Sepia aureomaculata
- Conservation status: Data Deficient (IUCN 3.1)

Scientific classification
- Kingdom: Animalia
- Phylum: Mollusca
- Class: Cephalopoda
- Order: Sepiida
- Family: Sepiidae
- Genus: Sepia
- Subgenus: Doratosepion
- Species: S. aureomaculata
- Binomial name: Sepia aureomaculata Okutani & Horikawa, in Okutani, Tagawa & Horikawa, 1987

= Sepia aureomaculata =

- Genus: Sepia
- Species: aureomaculata
- Authority: Okutani & Horikawa, in Okutani, Tagawa & Horikawa, 1987
- Conservation status: DD

Species of cuttlefish

Sepia aureomaculata is a species of cuttlefish native to the northwestern Pacific Ocean, specifically the Kii Channel, Tosa Bay, Hyuga-Nada, and the East China Sea. It lives at a depth of between 190 and 350 m.

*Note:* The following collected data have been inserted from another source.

/-- TACH_EDGE: `cycles` since the reel's last edge, and the direction that the quadrature pair gives; in lock the DCO's frequency gives the
tape speed (R371, R372, R374, R450). -/
def execTachEdge (takeUp : Bool) (cycles : Nat) (reverse : Bool) (s : State) : Result :=
  if tceUnpowered s then .next s else
  if cycles = 0 then .next s
  else
    let lines := param s 0x6000 (if takeUp then 15 else 14)
    let rate : Int := reelRate lines cycles
    let w := if reverse then -rate else rate
    let lock := inLock s
    let inLockV : Int := if reverse then -(dcoSpeed s : Int) else dcoSpeed s
    let c := s.tce
    let full := fun (n : Nat) => if 4 * lines ≤ n then 0 else n
    let s := if takeUp then
        let e := c.edgesT + 1
        let v := if lock then inLockV else roundDiv (w * (c.rT.getD 28000 : Nat)) 1000000
        { s with tce := { c with omegaT := w, alphaT := roundDiv ((w - c.omegaT) * 250000000) cycles, quietT := 0, edgesT := full e,
                                 speed := v, rT := radiusAt lock e lines v w c.rT } }
      else
        let e := c.edgesS + 1
        let v := if lock then inLockV else roundDiv (c.omegaT * (c.rT.getD 28000 : Nat)) 1000000
        { s with tce := { c with omegaS := w, quietS := 0, edgesS := full e, speed := v, rS := radiusAt lock e lines v w c.rS } }
    .next (tlcsSpeed s.tce.speed s)

/-- THREAD_REQUEST; never carried out in SCRAPPED (R450, R461, R467, R562). -/
def execThreadRequest (s : State) : Result :=
  if tceUnpowered s then .next s else
  if s.tce.state ≠ .off || s.lc.state = 4 then .next s
  else if !tablesValid s then
    let s := tceFault 9 s
    .next { s with tce := { s.tce with state := .fault } }
  else
    let fresh : Loop := { newTarget := true }
    .next (enableStages { s with tce := { s.tce with state := .hold, made := [], loops := [fresh, fresh, fresh, {}], rT := none, rS := none, edgesS := 0, edgesT := 0,
                                                     lossCount := 0, rangeCount := 0, speedCount := 0, tensionCount := 0, quietS := 0, quietT := 0 } })

/-- MOTION_REQUEST: a target speed in mm/s (R467). -/
def execMotionRequest (speedMms : Int) (s : State) : Result :=
  if tceUnpowered s then .next s else
  if s.tce.state = .hold || s.tce.state = .moving then
    .next (retarget 3 (1000 * speedMms) { s with tce := { s.tce with state := .moving } })
  else .next s

/-- STOP_REQUEST (R467). -/
def execStopRequest (s : State) : Result :=
  if tceUnpowered s then .next s else
  if s.tce.state = .moving then .next (retarget 3 0 { s with tce := { s.tce with state := .stopping } }) else .next s

/-- TCE_FAULT_CLEAR: a write of ones to `TceFaults` (R469). -/
def execTceFaultClear (bits : BitVec 32) (s : State) : Result := .next (tceClear bits s)

/-- `SatHours` (R470). -/
def satHours (s : State) : Nat := s.tce.hours.countP id

/-- The condition of `ReplaceCauses` bit 3 (R470). -/
def satHolds (s : State) : Bool := decide (param s 0x6000 20 ≤ satHours s)

/-- Raise SAT_PERSISTENT when its condition begins to hold (R441, R470). -/
def satCheck (before : Bool) (s : State) : State := if !before && satHolds s then setCause 3 (raise 0x611 [] s) else s

/-- SAT_HOUR_END: an hour in MOVING or STOPPING is over (R470). -/
def execSatHourEnd (s : State) : Result :=
  let bad := (List.range 4).any fun l =>
    decide (param s 0x6000 19 * s.tce.hourSamples.getD l 0 < 100 * s.tce.hourSat.getD l 0)
  let t := { s with tce := { s.tce with hours := (bad :: s.tce.hours).take 64, hourSamples := [0, 0, 0, 0], hourSat := [0, 0, 0, 0] } }
  .next (satCheck (satHolds s) t)

/-- TFAULT_LOW: TFAULT# has been low for 1 µs, or has returned high (R466). -/
def execTfaultLow (low : Bool) (s : State) : Result :=
  let s := { s with tce := { s.tce with tfaultHigh := !low } }
  .next (faultIf (low && !tceUnpowered s) 7 s)

/-- CART_PRESENT_STABLE: the level of CART_PRESENT#, low when a cartridge is present (R99, R466). -/
def execCartPresentStable (level : Bool) (s : State) : Result :=
  if level = s.tce.cartHigh then .next s
  else
    let s := { s with tce := { s.tce with cartHigh := level } }
    if !level then
      let s := raise 0x612 [] s
      .next (if s.cart.state = .empty then { s with cart := { s.cart with state := .present } } else s)
    else
      let s := raise 0x613 [] s
      let s := if s.cart.state = .present then clearCart .empty s else s
      .next (faultIf (s.tce.state != .off) 7 s)

/-- A cartridge is threaded: loading, loaded, or unloading (R99, R466). -/
def threaded (s : State) : Bool := s.cart.state != .empty && s.cart.state != .present

/-- WPROT_STABLE: the level of WPROT# (R466). -/
def execWprotStable (level : Bool) (s : State) : Result :=
  if level = s.tce.wprotHigh then .next s
  else .next (raiseIf (threaded s) 0x614 [] { s with tce := { s.tce with wprotHigh := level } })

/-- The condition of a cause of replacement holds (R441, R470, R514). -/
def causeHolds (s : State) (bit : Nat) : Bool :=
  match bit with
  | 0 => !(failedMembers s).isEmpty
  | 1 => s.dram.exhausted
  | 2 => decide (param s 0x7000 4 ≤ s.flash.retired)
  | 3 => satHolds s
  | _ => false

Sepia aureomaculata grows to a mantle length of 160 mm.

The type specimen was collected in Tosa Bay, Japan and is deposited at the National Science Museum of Japan in Tokyo. Marine biota in Tosa Bay have been found to have relatively high concentrations of PCBs, DDT and a variety of organochlorine chemical pesticides, compared to similar biota in the Sulu Sea.